UE leva acordo com Mercosul a votação sob pressão de Trump e resistência da França

Da redação de LexLegal
O acordo de livre comércio entre a União Europeia (UE) e o Mercosul será apresentado nesta quarta-feira (3) pela Comissão Europeia, em um movimento que promete acirrar as divisões internas do bloco. Alemanha e Espanha lideram a defesa do pacto como alternativa para compensar perdas comerciais impostas pelas tarifas do presidente dos Estados Unidos, Donald Trump, enquanto a França, apoiada por outros países e setores agrícolas, mantém firme oposição.
Leia também: SP amplia programa contra celulares roubados e notifica 700 usuários
O tratado, que levou mais de 25 anos de negociações, foi concluído em dezembro de 2024 e agora depende de duas etapas decisivas: a aprovação por maioria qualificada dos governos dos 27 Estados-membros da UE — o apoio de pelo menos 15 países que representem 65% da população do bloco — e a votação no Parlamento Europeu. A aprovação, no entanto, não é garantida em nenhum dos casos.
Segundo a Comissão Europeia, trata-se do maior acordo já firmado pelo bloco em termos de redução de tarifas. Para Berlim e Madri, o Mercosul – formado por Brasil, Argentina, Paraguai e Uruguai – representa um mercado estratégico para exportação de carros, máquinas e produtos químicos, além de uma fonte confiável de minerais essenciais, como o lítio para baterias, reduzindo a dependência da China.
Desde a volta de Trump à Casa Branca, em novembro de 2024, a UE acelerou suas alianças comerciais, retomando negociações com Índia, Indonésia e Emirados Árabes Unidos e reforçando parcerias com Reino Unido, Canadá e Japão. Para os defensores do tratado, o pacto com o Mercosul é peça-chave para diversificar mercados em meio ao novo cenário global.
A França, por outro lado, classifica o acordo como “inaceitável”, sob o argumento de que abriria as portas a importações baratas de carne bovina e outros produtos agrícolas da América do Sul, supostamente sem atender aos padrões ambientais e de segurança alimentar da UE. Agricultores franceses e de outros países já realizaram diversos protestos.
Entidades ambientais também engrossam a resistência. O grupo Friends of the Earth qualificou o pacto como “destruidor do clima” e aposta em uma rejeição, seja no Parlamento Europeu, onde Verdes e extrema direita são contrários, seja entre governos nacionais, especialmente se Polônia e Itália se alinharem à França.

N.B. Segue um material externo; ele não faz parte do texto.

-- ==== Sys2Proof/Machine/State.lean ====
section
/-! DEFINITION. The state of one SVD-4820 package as plain data: threads, crews, clusters, engines, BTEs, the L2
homes, HBM, translation, the scheduler, the fabric, the host ports and the management window.  Each field names the
rule of spec/ that gives it.  `State.reset` is the device right after power-on reset (14 R323). -/

namespace Sys2Proof.Machine
set_option Elab.async false
open Sys2Proof

/-- Bytes by address: rising addresses, no entry equal to 0, which is what an unlisted byte reads as
(assumption 3). -/
abbrev Memory := List Host.Cell

/-- A fault stops the machine. -/
inductive Fault where
  /-- `exec` was called with an instruction word in a state whose `cur` names no party of a live crew.  `step`
  never does this.  Safe: no run reaches it. -/
  | noIssuer
  deriving DecidableEq, Repr

/-- A refusal: no meaning is given. -/
inductive Refusal where
  /-- Only in `exec`'s arms, for an instruction not yet modelled.  Safe. -/
  | notModelled (mnemonic : String)
  deriving DecidableEq, Repr

/-! ### Threads (02, 03, 11) -/

/-- Cause codes (11 R285). -/
inductive Cause where
  | notPresent | writeProt | execProt | badPte | abandon
  | illegal | priv | regBound | queue | address | align | format | tag | stack | joinPc | regang
  | barCount | barDead | trap | hfault
  deriving DecidableEq, Repr

/-- A reconvergence stack entry (02 R22, R23): a path still to be run, or a join point. -/
structure StackEntry where
  isPath : Bool
  pc   : Double
  mask : BitVec 4
  fmt  : Word
  wb   : Word
  x0   : Word
  x1   : Word
  deriving DecidableEq, Repr

/-- A loop record (16 R390). -/
structure LoopRec where
  start : Double
  last  : Double
  k     : Nat
  buf   : Table Word                -- words of its body already fetched, by address
  inH   : Bool                      -- begun in handler state, so its body is the handler's
  deriving DecidableEq, Repr

/-- A register the scoreboard tracks (03 R66, 15 R351). -/
inductive RegName where
  | v (i : Nat) | s (i : Nat) | g (i : Nat) | h (i : Nat) | palette
  /-- an engine port queue (03 R53, R66) -/
  | port (p : Nat)
  deriving DecidableEq, Repr

/-- One scoreboard bit: the register, the instruction in flight that will write it (its flight number), and how many
instructions of the slice are still in that instruction's lookahead window (03 R66). -/
structure Pend where
  reg : RegName
  fl  : Nat
  win : Nat
  deriving DecidableEq, Repr

/-- The block a monitor watches (08 R205): a global line of an ASID, or a local block. -/
structure Block where
  space : Nat      -- 0 global, 1 + SPACE for a local space
  owner : Nat      -- ASID for a global block; the holder (crew, die or lane) of a local one
  line  : Nat      -- address div 128
  deriving DecidableEq, Repr

/-- A slice's monitor (08 R205, R206): armed block, when it was armed, and the event that has occurred since. -/
structure Monitor where
  block   : Block
  armedAt : Nat
  event   : Option Nat
  deriving DecidableEq, Repr

/-- Why a slice is waiting inside an instruction that keeps something of its wait (the others just issue again). -/
inductive Wait where
  /-- not waiting -/
  | none
  /-- at a REGANG (02 R26) -/
  | regang
  /-- at a BAR on a barrier whose phase it has arrived in (02 R33) -/
  | bar (n : Nat)
  /-- at an MWAIT that started at a given CLOCK with a timeout in cycles, 0 for none (17 R402) -/
  | mwait (since : Nat) (timeout : Nat)
  /-- after a YLD, until the given CLOCK (18 R459) -/
  | yld (til : Nat)
  /-- at a QUIET: job, the WAVE read at the start, start CLOCK, timeout in cycles (13 R316) -/
  | quiet (job : Nat) (w0 : Nat) (since : Nat) (timeout : Nat)
  /-- at an SPCFG whose sequence is not complete (17 R427) -/
  | spcfg (die : Nat)
  /-- at a MAPF whose next lane waits: the statuses of the lanes done (17 R394, 11 R480) -/
  | mapf (done : List Nat)
  /-- a trap raised by another thread's step, still to be taken at the waiting instruction (02 R26, R34) -/
  | trap (c : Cause)
  deriving DecidableEq, Repr

/-- The bindings under which a queue read or write waits (17 R410): those of its gang when it began to, while the party
stands at the same instruction and has issued none since. -/
structure Bound where
  stamp   : Nat
  pc      : Double
  handler : Bool
  ports   : List (Option Nat)
  deriving DecidableEq, Repr

/-- A slice: four lanes with one pc, mask and reconvergence stack (02 R21, R27), and its special registers
(03 R55). -/
structure Slice where
  pc     : Double
  mask   : BitVec 4
  party  : Nat
  finished : Bool
  stack  : List StackEntry          -- top first, at most 32 (02 R22)
  loops  : List LoopRec             -- innermost first, at most three (16 R390)
  fmt    : Word
  wb     : Word
  x0     : Word
  x1     : Word
  lc     : List Word                -- LC0 to LC2
  tstate : Word
  tcause : Word
  tmask  : Double
  epc    : Double
  savedFmt : Word                   -- what HANDLER entry saves beside TSTATE (11 R272)
  savedWb  : Word
  savedX0  : Word
  savedX1  : Word
  savedDepth : Nat
  pend   : List Pend
  wait   : Wait
  savedWait : Wait                  -- a wait at a BAR that handler entry interrupted (15 R342)
  monitor : Option Monitor
  wake   : Option Nat               -- what an MWAIT or QUIET already waiting will return
  spur   : Option Nat               -- CLOCK of the monitor's last spurious wake (08 R206)
  stamp  : Nat                      -- issue count at the last issue of its party (10 R256)
  bound  : Option Bound             -- what a waiting queue read or write keeps (17 R410)
  deriving DecidableEq, Repr

/-- A lane (02 R21): vector registers (32 bits) of a gang, or scalar registers (64 bits) of the sequencer role; the
handler registers of its physical slice while it is in handler state (11 R273); TADDR; lane-private memory
(07 R164). -/
structure Lane where
  v     : Table Word
  s     : Table Double
  h     : Table Word
  hs    : Table Double
  taddr : Double
  priv  : Memory
  deriving DecidableEq, Repr

/-- One counted instruction of an in-flight path (07 R173): its flight number and whether it has returned. -/
structure Counted where
  fl  : Nat
  ret : Bool
  deriving DecidableEq, Repr

/-- Scale-health counters (04 R100), each stopping at 2^32 − 1. -/
structure Health where
  sat     : Nat
  ufl     : Nat
  invalid : Nat
  deriving DecidableEq, Repr

/-- A gang, or (with `isSeq`) the sequencer role of a crew, which is one slice with one lane (02 R24, R27, R30;
03 R59). -/
structure Gang where
  isSeq  : Bool
  width  : Nat                      -- 16, 32 or 64 lanes; 1 for the sequencer role
  core   : Nat                      -- core in cluster, 0 to 15
  group  : Nat                      -- first physical slice of its aligned group (02 R24)
  allot  : Nat                      -- registers per lane (02 R42)
  index  : Nat                      -- gang's index within its role (02 R38)
  kind   : Nat                      -- KIND of its role (02 R36, R37)
  codePtr : Double
  slices : List Slice
  lanes  : List Lane
  g      : List Word                -- g0 to g3 of a gang
  gs     : List Double              -- g0 to g3 of the sequencer role
  paths  : List (List Counted)      -- the six in-flight paths; IFC_p is the length of path p (07 R172, R173)
  qbind  : List (Option Nat)        -- q0 to q7 (17 R409)
  palette : Quad                    -- 15 CBT
  health : Health
  ticket : Word                     -- ticket counter (09 R221)
  err    : Word                     -- error word (09 R221)
  tickets : List Nat                -- tickets issued and not completed
  nextParty : Nat                   -- party numbers not yet used
  holds  : Nat                      -- copies into its registers still in flight (02 R28)
  deriving DecidableEq, Repr

/-- A named barrier (02 R32, R33): the count its phase fixed, participants that have arrived, and the slices of
gangs still arriving that have executed BAR or BARA. -/
structure Barrier where
  count   : Option Nat
  arrived : List Nat
  slices  : List (Nat × Nat)
  deriving DecidableEq, Repr

/-- Crew states (02 R45). -/
inductive CrewState where
  | loading | running | stopping | standby | stream | saved | done
  deriving DecidableEq, Repr

/-- What a crew's finish has to tell beside its join block (13 R310, 10 R248, R253). -/
inductive Origin where
  | plain
  /-- an AMSG handler task: handler entry, source accelerator, its message tag, job (13 R309, R310) -/
  | handler (entry : Nat) (source : Nat) (tag : Nat) (job : Nat)
  /-- a task of a dependence table: die and task number (10 R248) -/
  | task (die : Nat) (id : Nat)
  /-- a node of a graph replay: replay number in the device's list and node (10 R253) -/
  | node (replay : Nat) (node : Nat)
  deriving DecidableEq, Repr

/-- A continuation record: its eight doubles, double 6 as the device set it (10 R237, R238). -/
structure Record where
  d0 : Double
  d1 : Double
  d2 : Double
  d3 : Double
  d4 : Double
  d5 : Double
  d6 : Double
  d7 : Double
  deriving DecidableEq, Repr

/-- What an access does at the place it reaches. -/
inductive AccKind where
  | load | store
  | aadd | amin | amax | aand | aor | axor | axch | acas | afadd
  | jdec | prom | mon | flush | spawn | palette | mcrd | amsg
  /-- a TSUB: its descriptor's address (18 R447) -/
  | tsub
  /-- a FENCE's acquire half still to be met: no access of its own (16 R374) -/
  | fence
  /-- a result of the special-function or conversion queue, or a ticket: no memory access -/
  | result
  deriving DecidableEq, Repr

/-- Where one lane's part of an access stands. -/
inductive PartState where
  /-- on its way to its home, or to the local holder -/
  | sent
  /-- missed at its home; on its way to the translation home (07 R170) -/
  | miss
  /-- translated; the line is being read from HBM (07 R170) -/
  | fill
  /-- sent to another device; message number (13 R305) -/
  | fabric (msg : Nat)
  /-- translation failed; the report is on its way back (11 R271) -/
  | faulted (code : Nat)
  /-- in the core's parked-access table (11 R271) -/
  | parked (code : Nat)
  /-- performed, result on its way back -/
  | performed
  /-- returned -/
  | returned
  deriving DecidableEq, Repr

/-- One lane's part of an access: address, operand data, result. -/
structure Part where
  lane  : Nat
  slice : Nat
  addr  : Double
  size  : Nat                       -- bytes
  fmt   : Word                      -- FMT of its slice at issue
  data  : Quad
  result : Quad
  dst   : List (Nat × RegName)      -- words of the result still to be written, and their registers (03 R67)
  words : Nat                       -- words it pushes when its destination is a queue register (03 R53)
  state : PartState
  deriving DecidableEq, Repr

Enquanto isso, apoiadores destacam que o tratado também beneficia o setor agroalimentar europeu, ampliando o acesso a mercados sul-americanos com tarifas reduzidas para produtos como queijos, vinhos e presuntos.
Veja também: PF indicia mulher que tentou agredir ministro Flávio Dino em voo
O embate, portanto, coloca em jogo não apenas interesses comerciais, mas também questões de soberania, sustentabilidade e o futuro da integração econômica entre dois blocos que, juntos, representam cerca de 25% do PIB mundial.